RECORDS FOR THE EXERCISE:
Start of Block
/-- A drawer gets the lowest colour of the pool that nobody holds, unless the pool is empty or anyone waits: COLOUR.GET
and SPAWN.NB then write 0 and SPAWN waits as WAITING COLOUR at the tail of the pool's waiters; SPAWN hands its
arguments under the colour to its publications; COLOUR.FREE returns a colour that COLOUR.GET drew, and raises
COLOUR-FAULT for any other. (Rests on R42–R45, R176–R179.) -/
def Obligations.ColoursAndSpawning : Prop :=
  ∀ (f : CSpawn) (g : CA) (s : State),
    let p := s.core.task.part
    let x := s.partAt p
    let as := s.spawnArgs f
    let v := s.core.readS .c g.a
    let ok := s.checkPub 0 (as.1 ++ [(f.n2.val, s.core.readN f.n2)]) as.2 = none
    let write := fun (t : State) (d : SReg) (n : Nat) => t.onCore fun k => k.writeS .c 1 d (BitVec.ofNat 64 n)
    let drawn := fun (c : Nat) => write
      ((s.modPart p fun x => x.hold c (s.ownName (s.core.readN f.n2))).pubJob (some s.levelScope)
        (as.2.map fun a => (a.1.toNat, 2 ^ (a.2 + 6)))
        (as.1.map fun n => { name := setField (s.ownName n.2) 76 16 c, size := s.tsizeOf n.2 }) false) f.a c
    (∀ c, s.readyFor (.spawn f) = true → ok → x.draw = some c → s.resendRoom as.1.length = true →
      exec (.spawn f) s = .next ((drawn c).issued (.spawn f))) ∧
    (∀ c, s.readyFor (.spawnNb f) = true → ok → x.draw = some c → s.resendRoom as.1.length = true →
      exec (.spawnNb f) s = .next ((drawn c).issued (.spawnNb f))) ∧
    (s.readyFor (.spawnNb f) = true → ok → x.draw = none → exec (.spawnNb f) s = .next ((write s f.a 0).issued (.spawnNb f))) ∧
    (s.readyFor (.spawn f) = true → ok → x.draw = none → s.mayLeave = true → s.core.doom = none →
      let w := s.writeBack noReplay fun r =>
        { r with st := 5, cause := 4, pc := s.core.lat.next, scm := 0, waitArg := 0, spawn := some (s.captureArgs f) }
      exec (.spawn f) s = .next (w.1.modPart p fun x => { x with waiters := x.waiters ++ [w.2.addr] })) ∧
    (s.readyFor (.colourGet g) = true → x.draw = none → exec (.colourGet g) s = .next ((write s g.a 0).issued (.colourGet g))) ∧
    (∀ c, s.readyFor (.colourGet g) = true → x.draw = some c → exec (.colourGet g) s = .next
      ((write (s.modPart p fun x => { x with colours := Table.set x.colours c .get }) g.a c).issued (.colourGet g))) ∧
    (s.readyFor (.colourFree g) = true → Table.find x.colours v.toNat = some .get →
      exec (.colourFree g) s = .next ((s.returnColour p s.core.task.tenant v.toNat).issued (.colourFree g))) ∧
    (s.readyFor (.colourFree g) = true → Table.find x.colours v.toNat ≠ some .get →
      exec (.colourFree g) s = .next (s.faultPart .c colourFault v)) ∧
    (∀ c, x.draw = some c → x.waiters = [] ∧ 1 ≤ c ∧ c ≤ 65535)

/-- SYS.RD reads the register it names, of the core or of another core of the partition; SYS.WR of the core's own
registers takes its value after the bundle and issues last for the others; a register that is not open to a task
without privilege raises PRIV-FAULT with the opcode and its number. (Rests on R181–R183, R203, Table 27·6.) -/
def Obligations.SystemRegisters : Prop :=
  ∀ (f : CSysRd) (g : CSysWr) (s : State),
    let n := f.reg.toNat
    let m := g.reg.toNat
    let v := s.core.readS .c g.a
    let r := s.sysRead s.cur n
    (f.b.val = 0 → s.privileged = true ∨ n ≤ 5 →
      Becomes (.sysRd f) s (r.1.onCore fun c => c.writeS .c 1 f.a r.2)) ∧
    (∀ w, f.b.val ≠ 0 → s.privileged = true → s.coreOfWindow (s.core.readS .c f.b) = some w →
      s.clusterPart (clusterOf w) = s.myPart →
      Becomes (.sysRd f) s ((s.sysRead w n).1.onCore fun c => c.writeS .c 1 f.a (s.sysRead w n).2)) ∧
    (s.privileged = false → 5 < n ∨ f.b.val ≠ 0 → s.readyFor (.sysRd f) = true →
      exec (.sysRd f) s = .next (s.faultPart .c privFault (BitVec.ofNat 64 (0x30 + n * 2 ^ 8)))) ∧
    (s.privileged = true ∨ m = 1 → m = 0 ∨ m = 1 ∨ m = 5 →
      Completes (.sysWr g) s { s.core with lat := { s.core.lat with sysw := (m, v) :: s.core.lat.sysw } }) ∧
    (s.privileged = true → m ≠ 0 → m ≠ 1 → m ≠ 5 → s.alone .c = true → Becomes (.sysWr g) s (s.sysWrite m v)) ∧
    (s.privileged = false → m ≠ 1 → s.readyFor (.sysWr g) = true →
      exec (.sysWr g) s = .next (s.faultPart .c privFault (BitVec.ofNat 64 (0x31 + m * 2 ^ 8)))) ∧
    (∀ w, n = 3 → s.sysRead w n = (s, BitVec.ofNat 64 (s.coreAt w).rank))

/-- The privileged instructions, in a task without privilege, raise PRIV-FAULT with their opcode; ERET and ERET.H return a
record that is FAULTED to the ready queue of its share, at the tail or the head, and ACCESS-FAULT answers an address
that is no such record of the partition. ERET and ERET.H complete for every such record. (Rests on R152, R187, R23,
R383.) -/
def Obligations.PrivilegeAndReturn : Prop :=
  ∀ (f : CA) (g : CNone) (h : CAB) (s : State),
    let a := s.core.readS .c f.a
    let turned := fun (i : Instr) (op : Nat) => s.privileged = false → s.readyFor i = true →
      exec i s = .next (s.faultPart .c 0x1A (BitVec.ofNat 64 op))
    turned (.eret f) 0x32 ∧ turned (.eretH f) 0x32 ∧ turned (.tlbInv f) 0x33 ∧ turned (.tlbInvAll g) 0x33 ∧
    turned (.dictLd h) 0x34 ∧ turned (.dictInv f) 0x35 ∧
    (∀ r, s.privileged = true → s.recAt a.toNat = some r → r.part = s.core.task.part → r.returns = true → r.resv = 0 →
      (s.readyFor (.eret f) = true → exec (.eret f) s = .next ((s.returnRec r false).issued (.eret f))) ∧
      (s.readyFor (.eretH f) = true → exec (.eretH f) s = .next ((s.returnRec r true).issued (.eretH f))) ∧
      (∀ head, s.returnRec r head = s.queueUp { r with cause := 0 } 1 head)) ∧
    (s.privileged = true → s.recAt a.toNat = none → s.readyFor (.eret f) = true →
      exec (.eret f) s = .next (s.faultPart .c accessFault a)) ∧
    (∀ r : Rec, r.returns = true → r.st = 6)

/-- TLB.INV drops, from every TLB of the partition, the entries that cover an address, or all of them, once the task's own
stores have been accepted and no access that such an entry translated is left to perform. DICT.LD installs a kernel's
dictionary of 48-byte entries in the cluster's code store, and DICT.INV removes it unless a live level instance of the
cluster runs the kernel. (Rests on R188, R328, R189, R190.) -/
def Obligations.TranslationsAndDictionaries : Prop :=
  (∀ (f : CA) (g : CNone) (s : State),
     let va := (s.core.readS .c f.a).toNat
     let p := s.core.task.part
     let covers := fun (t : TlbEntry) => decide (t.va ≤ va) && decide (va < t.va + t.size)
     (s.privileged = true → s.ownStoresOut = true → s.tlbQuiet (s.tlbHits p covers) = true →
       Becomes (.tlbInv f) s (s.tlbDrop p covers)) ∧
     (s.privileged = true → s.ownStoresOut = true → s.tlbQuiet (s.tlbHits p fun _ => true) = true →
       Becomes (.tlbInvAll g) s (s.tlbDrop p fun _ => true)) ∧
     (∀ t ∈ (s.tlbDrop p covers).core.utlb, t.part = p → ¬(t.va ≤ va ∧ va < t.va + t.size)) ∧
     (∀ t, t.part ≠ p → (t ∈ (s.tlbDrop p covers).core.utlb ↔ t ∈ s.core.utlb))) ∧
  (∀ (f : CAB) (g : CA) (s : State),
     let a := s.core.readS .c f.a
     let b := s.core.readS .c f.b
     let q := clusterOf s.cur
     let n := field b 0 14 + 1
     let kernel := field b 32 16
     let c := s.clusterAt q
     let r := s.readVa s.core.task.part s.core.task.tenant a.toNat (48 * n) .dict
     let gone := field (s.core.readS .c g.a) 0 16
     let entries := fun (bs : List Byte) =>
       (List.range n).map fun i => BitVec.ofNat 384 (ofBytes ((bs.drop (48 * i)).take 48))
     (∀ bs, s.privileged = true → a.toNat % 64 = 0 → field b 14 18 = 0 → field b 48 16 = 0 →
       (∀ d ∈ c.dicts, d.kernel ≠ kernel) → (c.dicts.map fun d => 48 * d.entries.length).sum + 48 * n ≤ Config.codeStoreBytes →
       r.2 = .ok bs →
       Becomes (.dictLd f) s (r.1.modCluster q fun c => { c with
         dicts := c.dicts ++ [{ kernel := kernel, part := s.core.task.part, entries := entries bs }] })) ∧
     (s.privileged = true → s.kernelLive s.core.task.part q gone = false →
       Becomes (.dictInv g) s (s.modCluster q fun c => { c with dicts := c.dicts.filter fun d => d.kernel ≠ gone })) ∧
     (s.privileged = true → s.kernelLive s.core.task.part q gone = true → s.readyFor (.dictInv g) = true →
       exec (.dictInv g) s = .next (s.faultPart .c accessFault (s.core.readS .c g.a))))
End of Block
Give back, exactly as written, the stretch from the line with "(∀ c, s.readyFor (.colourGet" through the line with "registers takes its", and no other lines from the records above.

EXERCISE RESPONSE:
    (∀ c, s.readyFor (.colourGet g) = true → x.draw = some c → exec (.colourGet g) s = .next
      ((write (s.modPart p fun x => { x with colours := Table.set x.colours c .get }) g.a c).issued (.colourGet g))) ∧
    (s.readyFor (.colourFree g) = true → Table.find x.colours v.toNat = some .get →
      exec (.colourFree g) s = .next ((s.returnColour p s.core.task.tenant v.toNat).issued (.colourFree g))) ∧
    (s.readyFor (.colourFree g) = true → Table.find x.colours v.toNat ≠ some .get →
      exec (.colourFree g) s = .next (s.faultPart .c colourFault v)) ∧
    (∀ c, x.draw = some c → x.waiters = [] ∧ 1 ≤ c ∧ c ≤ 65535)

/-- SYS.RD reads the register it names, of the core or of another core of the partition; SYS.WR of the core's own
registers takes its value after the bundle and issues last for the others; a register that is not open to a task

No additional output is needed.